ABOUT THIS TASK
Up to and including the line with "sched := match s.sched with", repeat every line of the listing exactly, beginning at the first.

=== DATA TO PROCESS ===

-- ==== Sys2Proof/Machine/Step.lean ====
section
/-! DEFINITION. One step of the machine, and where it takes its next message from. -/

namespace Sys2Proof.Machine

/-- One step: the agent step the schedule puts first, or a turn of the sequencer (00_scope R5, log 3). -/
def step (s : State) : Host.Outcome State Fault Refusal := agentStep (chosenAction s) (popSched s)

/-- `s` with the message word of an opcode-table row where the next step takes it: at the head of Q, in place of the
word that stands there, with the sequencer in DRAIN below its cap and its turn next (log 15). -/
def State.withFetchWord (s : State) (nbits w : Nat) : State :=
  { s with
    q := BitVec.ofNat 40 (w % 2 ^ nbits) :: s.q.tail
    seq := Seq.start
    sched := match s.sched with
      | [] => []
      | a :: rest => .sequencer :: a :: rest }

end Sys2Proof.Machine
end

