-- ==== Sys2Proof/Laws/Memory.lean ====
section
/-! SUPPORT. The laws of the frame buffer's words: read after write, the canonical form, extensionality, loops. -/

namespace Sys2Proof.Machine

theorem readWord_of_forall_ne {m : Memory} {j : Nat} (h : ∀ e ∈ m, e.1 ≠ j) : readWord m j = 0#16 := by
  induction m with
  | nil => rfl
  | cons e rest ih =>
    obtain ⟨a, v⟩ := e
    have ha : a ≠ j := h (a, v) (by simp)
    simp only [readWord, if_neg ha]
    exact ih fun e he => h e (List.mem_cons_of_mem _ he)

theorem Memory.wf_tail {e : Cell} {rest : Memory} (h : Memory.wf (e :: rest)) : Memory.wf rest :=
  ⟨(List.pairwise_cons.1 h.1).2, fun x hx => h.2 x (List.mem_cons_of_mem _ hx)⟩

theorem readWord_below_tail {a : Nat} {v : Word} {rest : Memory} (h : Memory.wf ((a, v) :: rest)) {j : Nat}
    (hj : j ≤ a) : readWord rest j = 0#16 := by
  refine readWord_of_forall_ne fun e he => ?_
  have := (List.pairwise_cons.1 h.1).1 e he
  simp only at this
  omega

/-- Read after write: the word written, and every other word as before. -/
theorem readWord_writeWord {m : Memory} (hm : m.wf) (j : Nat) (v : Word) (i : Nat) :
    readWord (writeWord m j v) i = if i = j then v else readWord m i := by
  induction m with
  | nil =>
    by_cases hv : v = 0#16
    · subst hv; simp [writeWord, readWord]
    · simp only [writeWord, if_neg hv, readWord, eq_comm]
  | cons e rest ih =>
    obtain ⟨a, w⟩ := e
    have ih := ih (Memory.wf_tail hm)
    rw [writeWord]
    by_cases h1 : j < a
    · rw [if_pos h1]
      by_cases h2 : v = 0#16
      · rw [if_pos h2]
        by_cases hi : i = j
        · rw [if_pos hi, h2, hi, readWord, if_neg (by omega), readWord_below_tail hm (by omega)]
        · rw [if_neg hi]
      · rw [if_neg h2, readWord]
        simp only [eq_comm]
    · rw [if_neg h1]
      by_cases h3 : j = a
      · rw [if_pos h3]
        by_cases h4 : v = 0#16
        · rw [if_pos h4]
          by_cases hi : i = j
          · rw [if_pos hi, h4, readWord_below_tail hm (by omega)]
          · rw [if_neg hi, readWord, if_neg (by omega)]
        · rw [if_neg h4, readWord, readWord]
          by_cases hi : i = j
          · rw [if_pos hi, if_pos (by omega)]
          · rw [if_neg hi, if_neg (by omega), if_neg (by omega)]
      · rw [if_neg h3, readWord, readWord, ih]
        by_cases hi : a = i
        · rw [if_pos hi, if_neg (by omega), if_pos hi]
        · rw [if_neg hi, if_neg hi]

theorem mem_writeWord {m : Memory} {j : Nat} {v : Word} {e : Cell} (h : e ∈ writeWord m j v) :
    e ∈ m ∨ (e = (j, v) ∧ v ≠ 0#16) := by
  induction m with
  | nil =>
    unfold writeWord at h
    split_ifs at h with hv
    · exact .inl h
    · exact .inr ⟨by simpa using h, hv⟩
  | cons c rest ih =>
    obtain ⟨a, w⟩ := c
    unfold writeWord at h
    split_ifs at h with h1 h2 h3 h4
    · exact .inl h
    · rcases List.mem_cons.1 h with h | h
      · exact .inr ⟨h, h2⟩
      · exact .inl h
    · exact .inl (List.mem_cons_of_mem _ h)
    · rcases List.mem_cons.1 h with h | h
      · exact .inr ⟨by rw [h, h3], h4⟩
      · exact .inl (List.mem_cons_of_mem _ h)
    · rcases List.mem_cons.1 h with h | h
      · exact .inl (h ▸ List.mem_cons_self)
      · rcases ih h with h | h
        · exact .inl (List.mem_cons_of_mem _ h)
        · exact .inr h

/-- A write keeps the canonical form. -/
theorem writeWord_wf {m : Memory} (hm : m.wf) (j : Nat) (v : Word) : (writeWord m j v).wf := by
  refine ⟨?_, fun e he => ?_⟩
  · induction m with
    | nil => unfold writeWord; split_ifs <;> simp
    | cons c rest ih =>
      obtain ⟨a, w⟩ := c
      have hc := List.pairwise_cons.1 hm.1
      have ih := ih (Memory.wf_tail hm)
      unfold writeWord
      split_ifs with h1 h2 h3 h4
      · exact hm.1
      · refine List.pairwise_cons.2 ⟨fun e he => ?_, hm.1⟩
        rcases List.mem_cons.1 he with he | he
        · simpa [he] using h1
        · exact lt_trans h1 (hc.1 e he)
      · exact hc.2
      · exact List.pairwise_cons.2 ⟨hc.1, hc.2⟩
      · refine List.pairwise_cons.2 ⟨fun e he => ?_, ih⟩
        rcases mem_writeWord he with he | ⟨he, -⟩
        · exact hc.1 e he
        · rw [he]; show a < j; omega
  · rcases mem_writeWord he with he | ⟨he, hv⟩
    · exact hm.2 e he
    · rw [he]; exact hv

/-- A write to an index that exists lists no index that does not. -/
theorem writeWord_within {m : Memory} {n : Nat} (hm : m.within n) {j : Nat} (hj : j < n) (v : Word) :
    (writeWord m j v).within n := by
  intro e he
  rcases mem_writeWord he with he | ⟨he, -⟩
  · exact hm e he
  · rw [he]; exact hj

/-- A word past the last index reads 0x0000. -/
theorem readWord_of_within {m : Memory} {n : Nat} (hm : m.within n) {j : Nat} (hj : n ≤ j) :
    readWord m j = 0#16 :=
  readWord_of_forall_ne fun e he => by have := hm e he; omega

theorem readWord_mem {m : Memory} (hm : m.wf) {e : Cell} (he : e ∈ m) : readWord m e.1 = e.2 := by
  induction m with
  | nil => simp at he
  | cons c rest ih =>
    obtain ⟨a, w⟩ := c
    rcases List.mem_cons.1 he with he | he
    · simp [he, readWord]
    · have := (List.pairwise_cons.1 hm.1).1 e he
      simp only at this
      simp only [readWord, if_neg (by omega : a ≠ e.1)]
      exact ih (Memory.wf_tail hm) he

/-- Canonical frame buffers that read alike are equal data. -/
theorem memory_ext {m m' : Memory} (hm : m.wf) (hm' : m'.wf) (h : ∀ j, readWord m j = readWord m' j) :
    m = m' := by
  induction m generalizing m' with
  | nil =>
    cases m' with
    | nil => rfl
    | cons e rest =>
      have h1 := h e.1
      rw [readWord_mem hm' List.mem_cons_self] at h1
      exact absurd h1.symm (hm'.2 e List.mem_cons_self)
  | cons c rest ih =>
    cases m' with
    | nil =>
      have h1 := h c.1
      rw [readWord_mem hm List.mem_cons_self] at h1
      exact absurd h1 (hm.2 c List.mem_cons_self)
    | cons c' rest' =>
      obtain ⟨a, v⟩ := c
      obtain ⟨a', v'⟩ := c'
      have hv : v ≠ 0#16 := hm.2 (a, v) List.mem_cons_self
      have hv' : v' ≠ 0#16 := hm'.2 (a', v') List.mem_cons_self
      have haa : a = a' := by
        have h1 := h a
        have h2 := h a'
        simp only [readWord, if_true] at h1 h2
        by_contra hne
        rw [if_neg (Ne.symm hne)] at h1
        rw [if_neg hne] at h2
        rcases Nat.lt_or_ge a a' with hlt | hge
        · exact hv (h1.trans (readWord_below_tail hm' hlt.le))
        · exact hv' (h2.symm.trans (readWord_below_tail hm hge))
      subst haa
      have hvv : v = v' := by simpa [readWord] using h a
      subst hvv
      congr 1
      refine ih (Memory.wf_tail hm) (Memory.wf_tail hm') fun j => ?_
      by_cases hj : j ≤ a
      · rw [readWord_below_tail hm hj, readWord_below_tail hm' hj]
      · have h1 := h j
        rwa [readWord, readWord, if_neg (by omega), if_neg (by omega)] at h1

/-- The empty frame buffer is canonical. -/
theorem Memory.nil_wf : Memory.wf [] := ⟨List.Pairwise.nil, by simp⟩

theorem forRange_empty {a b : Nat} (h : b ≤ a) (body : Nat → Memory → Memory) (m : Memory) :
    forRange a b body m = m := by
  simp [forRange, Nat.sub_eq_zero_of_le h]

theorem forRange_step {a b : Nat} (h : a < b) (body : Nat → Memory → Memory) (m : Memory) :
    forRange a b body m = forRange (a + 1) b body (body a m) := by
  unfold forRange
  rw [show b - a = (b - (a + 1)) + 1 by omega, List.range'_succ, List.foldl_cons]

/-- The induction of a loop: what holds before it and is carried over each run of its body holds after it. -/
theorem forRange_induct {P : Nat → Memory → Prop} {a b : Nat} {body : Nat → Memory → Memory} {m : Memory}
    (hab : a ≤ b) (h0 : P a m) (hs : ∀ k acc, a ≤ k → k < b → P k acc → P (k + 1) (body k acc)) :
    P b (forRange a b body m) := by
  obtain ⟨n, rfl⟩ := Nat.exists_eq_add_of_le hab
  induction n generalizing a m with
  | zero => rw [forRange_empty (by omega)]; exact h0
  | succ n ih =>
    rw [forRange_step (by omega), show a + (n + 1) = (a + 1) + n by omega]
    exact ih (hs a m le_rfl (by omega) h0) (by omega) fun k acc h1 h2 => hs k acc (by omega) (by omega)

/-- A property each run of the body keeps is kept by the loop. -/
theorem forRange_keeps {P : Memory → Prop} {a b : Nat} {body : Nat → Memory → Memory} {m : Memory}
    (h0 : P m) (hs : ∀ k acc, a ≤ k → k < b → P acc → P (body k acc)) : P (forRange a b body m) := by
  rcases Nat.le_total a b with hab | hab
  · exact forRange_induct (P := fun _ acc => P acc) hab h0 hs
  · rw [forRange_empty hab]; exact h0

theorem fillWords_wf {m : Memory} (hm : m.wf) (a b : Nat) (v : Word) : (fillWords a b v m).wf :=
  forRange_keeps hm fun k _ _ _ h => writeWord_wf h k v

theorem fillWords_within {m : Memory} {n : Nat} (hm : m.within n) (a : Nat) {b : Nat} (hb : b ≤ n) (v : Word) :
    (fillWords a b v m).within n :=
  forRange_keeps (P := fun acc => acc.within n) hm fun k acc _ hk h =>
    writeWord_within (m := acc) h (by omega : k < n) v

/-- What a word-wide fill leaves. -/
theorem readWord_fillWords {m : Memory} (hm : m.wf) (a b : Nat) (v : Word) (j : Nat) :
    readWord (fillWords a b v m) j = if a ≤ j ∧ j < b then v else readWord m j := by
  rcases Nat.le_total a b with hab | hab
  · refine (forRange_induct
      (P := fun k acc => acc.wf ∧ ∀ j, readWord acc j = if a ≤ j ∧ j < k then v else readWord m j)
      hab ⟨hm, fun j => by rw [if_neg (by omega)]⟩ fun k acc h1 h2 ⟨h3, h4⟩ => ?_).2 j
    refine ⟨writeWord_wf h3 k v, fun j => ?_⟩
    rw [readWord_writeWord h3, h4]
    by_cases hjk : j = k
    · rw [if_pos hjk, if_pos (by omega)]
    · rw [if_neg hjk]
      by_cases hj : a ≤ j ∧ j < k
      · rw [if_pos hj, if_pos (by omega)]
      · rw [if_neg hj, if_neg (by omega)]
  · rw [fillWords, forRange_empty hab, if_neg (by omega)]

end Sys2Proof.Machine
end

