@[simp] theorem statusRead_fb (n : Nat) (s : State) : (statusRead n s).fb = s.fb := rfl
@[simp] theorem statusRead_q (n : Nat) (s : State) : (statusRead n s).q = s.q := rfl
@[simp] theorem statusRead_blk (n : Nat) (s : State) : (statusRead n s).blk = s.blk := rfl
@[simp] theorem statusRead_seq (n : Nat) (s : State) : (statusRead n s).seq = s.seq := rfl
@[simp] theorem statusRead_err (n : Nat) (s : State) : (statusRead n s).err = s.err := rfl
@[simp] theorem statusRead_drop (n : Nat) (s : State) : (statusRead n s).drop = s.drop := rfl
@[simp] theorem statusRead_dropCount (n : Nat) (s : State) : (statusRead n s).dropCount = s.dropCount := rfl
@[simp] theorem statusRead_badtag (n : Nat) (s : State) : (statusRead n s).badtag = s.badtag := rfl
@[simp] theorem statusRead_lines (n : Nat) (s : State) : (statusRead n s).lines = s.lines := rfl
@[simp] theorem statusRead_trace (n : Nat) (s : State) : (statusRead n s).trace = s.trace := rfl
@[simp] theorem statusRead_cfg (n : Nat) (s : State) : (statusRead n s).cfg = s.cfg := rfl
@[simp] theorem statusRead_sched (n : Nat) (s : State) : (statusRead n s).sched = s.sched := rfl
@[simp] theorem statusRead_draws (n : Nat) (s : State) : (statusRead n s).draws = s.draws := rfl
@[simp] theorem statusRead_drawn (n : Nat) (s : State) : (statusRead n s).drawn = s.drawn := rfl
@[simp] theorem statusRead_wire (n : Nat) (s : State) : (statusRead n s).wire = s.wire := rfl
@[simp] theorem statusRead_reads (n : Nat) (s : State) : (statusRead n s).reads = s.reads ++ [(n, statusReg s n)] := rfl

@[simp] theorem popSched_fb (s : State) : (popSched s).fb = s.fb := rfl
@[simp] theorem popSched_q (s : State) : (popSched s).q = s.q := rfl
@[simp] theorem popSched_blk (s : State) : (popSched s).blk = s.blk := rfl
@[simp] theorem popSched_seq (s : State) : (popSched s).seq = s.seq := rfl
@[simp] theorem popSched_err (s : State) : (popSched s).err = s.err := rfl
@[simp] theorem popSched_drop (s : State) : (popSched s).drop = s.drop := rfl
@[simp] theorem popSched_dropCount (s : State) : (popSched s).dropCount = s.dropCount := rfl
@[simp] theorem popSched_badtag (s : State) : (popSched s).badtag = s.badtag := rfl
@[simp] theorem popSched_lines (s : State) : (popSched s).lines = s.lines := rfl
@[simp] theorem popSched_trace (s : State) : (popSched s).trace = s.trace := rfl
@[simp] theorem popSched_cfg (s : State) : (popSched s).cfg = s.cfg := rfl
@[simp] theorem popSched_sched (s : State) : (popSched s).sched = s.sched.tail := rfl
@[simp] theorem popSched_draws (s : State) : (popSched s).draws = s.draws := rfl
@[simp] theorem popSched_drawn (s : State) : (popSched s).drawn = s.drawn := rfl
@[simp] theorem popSched_wire (s : State) : (popSched s).wire = s.wire := rfl
@[simp] theorem popSched_reads (s : State) : (popSched s).reads = s.reads := rfl

theorem countDrained_eq (s : State) : countDrained s =
    { s with seq := { s.seq with drained := if s.cfg.drainCap = none then s.seq.drained else s.seq.drained + 1 } } := by
  unfold countDrained
  split <;> rename_i h <;> simp [h]
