/-! ### The kinds of error -/

/-- A failed sub-operation reports its own kind (44_transport R166). -/
theorem failureOf_of_getElem? {tr : Transport} {op : TransportOp} {d : Draw} {n : Nat} {o : WireOp}
    (hd : d.failAt = some n) (ho : (subOps tr op)[n]? = some o) : failureOf tr op d = some o.errKind := by
  simp [failureOf, hd, ho]

/-- The draws give ok and the kinds of the operation's sub-operations, and nothing else (44_transport R166). -/
theorem exists_failureOf_eq_iff (tr : Transport) (op : TransportOp) (e : Option ErrKind) :
    (∃ d, failureOf tr op d = e) ↔ e = none ∨ ∃ k ∈ (subOps tr op).map WireOp.errKind, e = some k := by
  constructor
  · rintro ⟨d, rfl⟩
    cases h : failureOf tr op d with
    | none => exact .inl rfl
    | some k =>
      obtain ⟨n, -, hn⟩ := Option.bind_eq_some_iff.1 h
      obtain ⟨o, ho, rfl⟩ := Option.map_eq_some_iff.1 hn
      exact .inr ⟨_, List.mem_map_of_mem (List.mem_of_getElem? ho), rfl⟩
  · rintro (rfl | ⟨k, hk, rfl⟩)
    · exact ⟨⟨none, default⟩, rfl⟩
    · obtain ⟨o, ho, rfl⟩ := List.mem_map.1 hk
      obtain ⟨n, hn⟩ := List.mem_iff_getElem?.1 ho
      exact ⟨⟨some n, default⟩, failureOf_of_getElem? rfl hn⟩

/-- Every sub-operation of a bit-banged word is a pin write, whatever its bits (44_transport R161). -/
theorem errKinds_bitbangWord (w : Word) :
    (subOps .bitbang (.word w)).map WireOp.errKind = List.replicate 50 .pinError := rfl

/-- Over SPI a word's two bytes go to the serial engine; only its latch pulse is pin writes (44_transport R162). -/
theorem errKinds_spiWord (w : Word) :
    (subOps .spi (.word w)).map WireOp.errKind = [.busError, .busError, .pinError, .pinError] := rfl

/-! ### The pin writes of a bit-banged word -/

@[simp] theorem length_wordBits (w : Word) : (wordBits w).length = 16 := by simp [wordBits]

theorem getElem?_wordBits (w : Word) {n : Nat} (hn : n < 16) : (wordBits w)[n]? = some (w.getLsbD (15 - n)) := by
  simp [wordBits, hn]

theorem length_flatMap_bitbangBit (bits : List Bool) : (bits.flatMap bitbangBit).length = 3 * bits.length := by
  induction bits with
  | nil => rfl
  | cons b bits ih => simp [bitbangBit, ih]; omega

/-- The `n`-th bit takes the three places from `3 * n` on (44_transport R161). -/
theorem getElem?_flatMap_bitbangBit {bits : List Bool} {n : Nat} {b : Bool} (h : bits[n]? = some b) {j : Nat} (hj : j < 3) :
    (bits.flatMap bitbangBit)[3 * n + j]? = (bitbangBit b)[j]? := by
  induction bits generalizing n with
  | nil => cases h
  | cons c bits ih =>
    rw [List.flatMap_cons]
    cases n with
    | zero =>
      obtain rfl : c = b := by simpa using h
      rw [Nat.mul_zero, Nat.zero_add, List.getElem?_append_left hj]
    | succ n =>
      have hplace : 3 * (n + 1) + j = (bitbangBit c).length + (3 * n + j) := by
        show _ = 3 + _
        omega
      rw [hplace, List.getElem?_append_right (Nat.le_add_right _ _), Nat.add_sub_cancel_left]
      exact ih h
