-- ==== Sys2Proof/Machine/SignedArith.lean ====
section
/-! DEFINITION. Ops 13 and 14: signed add and subtract (spec/44_signed_arith.md). -/

namespace Sys2Proof.Machine

/-- (a + signed(b)) mod 2^32 (R113, R114). -/
def signedAdd (a b : Word) : Word := BitVec.ofInt 32 (a.toNat + b.toInt)

/-- (a − signed(b)) mod 2^32 (R113, R115). -/
def signedSub (a b : Word) : Word := BitVec.ofInt 32 (a.toNat - b.toInt)

/-- ADDS (R114). -/
def execAdds (d s1 s2 : Reg) (s : State) : Host.Outcome State Fault Refusal :=
  let a := s.readReg s1
  let b := s.readReg s2
  .next ((s.writeReg d (signedAdd a b)).updateFlags (flagsAdd a b (signedAdd a b)))

/-- SUBS (R115). -/
def execSubs (d s1 s2 : Reg) (s : State) : Host.Outcome State Fault Refusal :=
  let a := s.readReg s1
  let b := s.readReg s2
  .next ((s.writeReg d (signedSub a b)).updateFlags (flagsSub a b (signedSub a b)))

end Sys2Proof.Machine
end

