-- ==== Sys2Proof/Machine/Dispatch.lean ====
section
/-! DEFINITION. One arm per instruction: the operation DEC selects (spec/30_encoding.md R57, R60). -/

namespace Sys2Proof.Machine

/-- `Execute` of R61, in the state after the fetch advance. -/
def exec (i : Instr) (s : State) : Host.Outcome State Fault Refusal :=
  match i with
  | .add d s1 s2 => Sys2Proof.Machine.execAdd d s1 s2 s
  | .sub d s1 s2 => Sys2Proof.Machine.execSub d s1 s2 s
  | .and d s1 s2 => Sys2Proof.Machine.execAnd d s1 s2 s
  | .or d s1 s2 => Sys2Proof.Machine.execOr d s1 s2 s
  | .xor d s1 s2 => Sys2Proof.Machine.execXor d s1 s2 s
  | .shifti d imm sel => Sys2Proof.Machine.execShifti d imm sel s
  | .shiftr d s1 sel => Sys2Proof.Machine.execShiftr d s1 sel s
  | .ldn d s1 n k => Sys2Proof.Machine.execLdn d s1 n k s
  | .stn d s1 n k => Sys2Proof.Machine.execStn d s1 n k s
  | .cadd d s1 c => Sys2Proof.Machine.execCadd d s1 c s
  | .csub d s1 c => Sys2Proof.Machine.execCsub d s1 c s
  | .cand d s1 c => Sys2Proof.Machine.execCand d s1 c s
  | .cor d s1 c => Sys2Proof.Machine.execCor d s1 c s
  | .cxor d s1 c => Sys2Proof.Machine.execCxor d s1 c s
  | .adds d s1 s2 => Sys2Proof.Machine.execAdds d s1 s2 s
  | .subs d s1 s2 => Sys2Proof.Machine.execSubs d s1 s2 s
  | .rsv imm12 => Sys2Proof.Machine.execRsv imm12 s

end Sys2Proof.Machine
end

===

ANSWER TO THE PROBLEM
-- ==== Sys2Proof/Machine/Step.lean ====
section
/-! DEFINITION. One step of the machine, and where it takes its next message from. -/

namespace Sys2Proof.Machine

/-- One step: the agent step the schedule puts first, or a turn of the sequencer (00_scope R5, log 3). -/
def step (s : State) : Host.Outcome State Fault Refusal := agentStep (chosenAction s) (popSched s)

/-- `s` with the message word of an opcode-table row where the next step takes it: at the head of Q, in place of the
word that stands there, with the sequencer in DRAIN below its cap and its turn next (log 15). -/
def State.withFetchWord (s : State) (nbits w : Nat) : State :=
  { s with
    q := BitVec.ofNat 40 (w % 2 ^ nbits) :: s.q.tail
    seq := Seq.start
    sched := match s.sched with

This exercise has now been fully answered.